What Are the Benefits of Cycling?
Low Impact Exercise

Biking is gentle on the joints. It’s great for beginners or those who need a break from high-intensity workouts. The low impact protects joints and strengthens the muscles that protect the hips, knees, and ankles.

Builds Strength

While biking can’t take the place of regular strength workouts, it still builds muscular endurance. When you intensify the resistance, it builds leg strength. You use your arms and core for stability and posture.

Cardiovascular Workout

An intense biking session can get your heart pumping and your blood flowing. This also improves lung capacity, and overall is an excellent aerobic workout. Consistency will improve your stamina allowing you to ride harder and faster.

Mood Booster

Post-ride endorphin and serotonin release makes you feel happier and less stressed. It’s also good for a mental reset. You can either focus on your workout or let your mind wander, which gives it a break from daily busyness.

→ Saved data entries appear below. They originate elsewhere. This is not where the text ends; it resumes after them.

-- ==== Sys2Proof/Machine/Fetch.lean ====
section
/-! DEFINITION. Fetch, decode and operand read (40_cycle.md R81 to R86), and the placing of a table word where they read. -/

namespace Sys2Proof.Machine

/-- The bytes at pc, pc+1 and pc+2 that exist, in increasing address order: all that a fetch and its operand reads can see (R81, R85). -/
def fetchWindow (s : State) : List Byte :=
  (List.range maxLength).filterMap fun k => (s.memRead (s.pc + k)).toOption

/-- The fault that a failed decode raises for the instruction at `pc` (R82, R83, R85, R86). -/
def decodeFault (pc : Nat) : DecodeError → FaultRecord
  | .missingByte k => .outOfBoundsMemory (pc + k)
  | .unknownOpcode op => .unknownInstruction op pc
  | .badRegister b => .outOfBoundsRegister b.toNat

/-- The instruction at the program counter under an opcode map, or the first fault in the order of 60_exceptions.md R155. -/
def fetch (opc : Config.OpcodeMap) (s : State) : Except FaultRecord Instr :=
  match decodeWith opc (fetchWindow s) with
  | .ok (i, _) => .ok i
  | .error e => .error (decodeFault s.pc e)

/-- Bytes written to memory at `a`, `a + 1`, ...; addresses past the last cell are left out. -/
def writeBytes (m : Memory) (a : Nat) : List Byte → Memory
  | [] => m
  | v :: vs => writeBytes (if a < Config.memSize then m.write a v else m) (a + 1) vs

/-- Where a table word of `nbits` bits is placed: at the program counter, or at address 0 where it would run past the last cell (log entry 18). -/
def placeAt (s : State) (nbits : Nat) : Nat :=
  if s.pc + nbits / 8 ≤ Config.memSize then s.pc else 0

/-- `s` Running with the bytes of a table word at the program counter (log entry 18). -/
def placeWord (s : State) (nbits w : Nat) : State :=
  { s with
    mem := writeBytes s.mem (placeAt s nbits) (tableBytes nbits w)
    pc := placeAt s nbits
    run := .running }

end Sys2Proof.Machine
end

Good Cross-Training Option

If you have a regular fitness schedule, incorporating an activity you don’t normally do allows your muscles to rest between more intense workouts. This prevents injuries and boosts performance. It’s a good break for runners, walkers, and HIIT athletes.

Indoor vs. Outdoor Cycling

“If you enjoy the outdoors and you enjoy beautiful scenery, and that’s part of the reason why you enjoy biking, you’ll find a cycling class very different,” says Bluma, an avid cyclist who’s done charity bike-a-thons and has biked as much as 60 miles.

The input is different when you cycle outside, she says. “An hour cycling class is the equivalent of biking two hours outdoors,” she says. “When you’re on an exercise bike, you’re pedaling the entire time. When you’re biking outside, you’re going uphill, downhill, sometimes you’re coasting. You’re not working the entire time.”

Some cycling classes try to ramp up the intensity by working additional muscle groups.

“Sometimes in a cycling class, they’ll also have you do different exercises, such as bending forward, standing up, or using weights,” she says.

Indoor biking can also be a safer choice. You don’t have to worry about weather conditions, traffic hazards, or nighttime biking. If someone has balance issues, a stationary bike can give the same benefits as outdoor biking without the worry of falling.

Cycling didn’t just change my workout. It reminded me that we need to check in with ourselves to see if our fitness routines are working for us. When they aren’t, and we need to add something new, sometime it’s worth looking at something we once dismissed.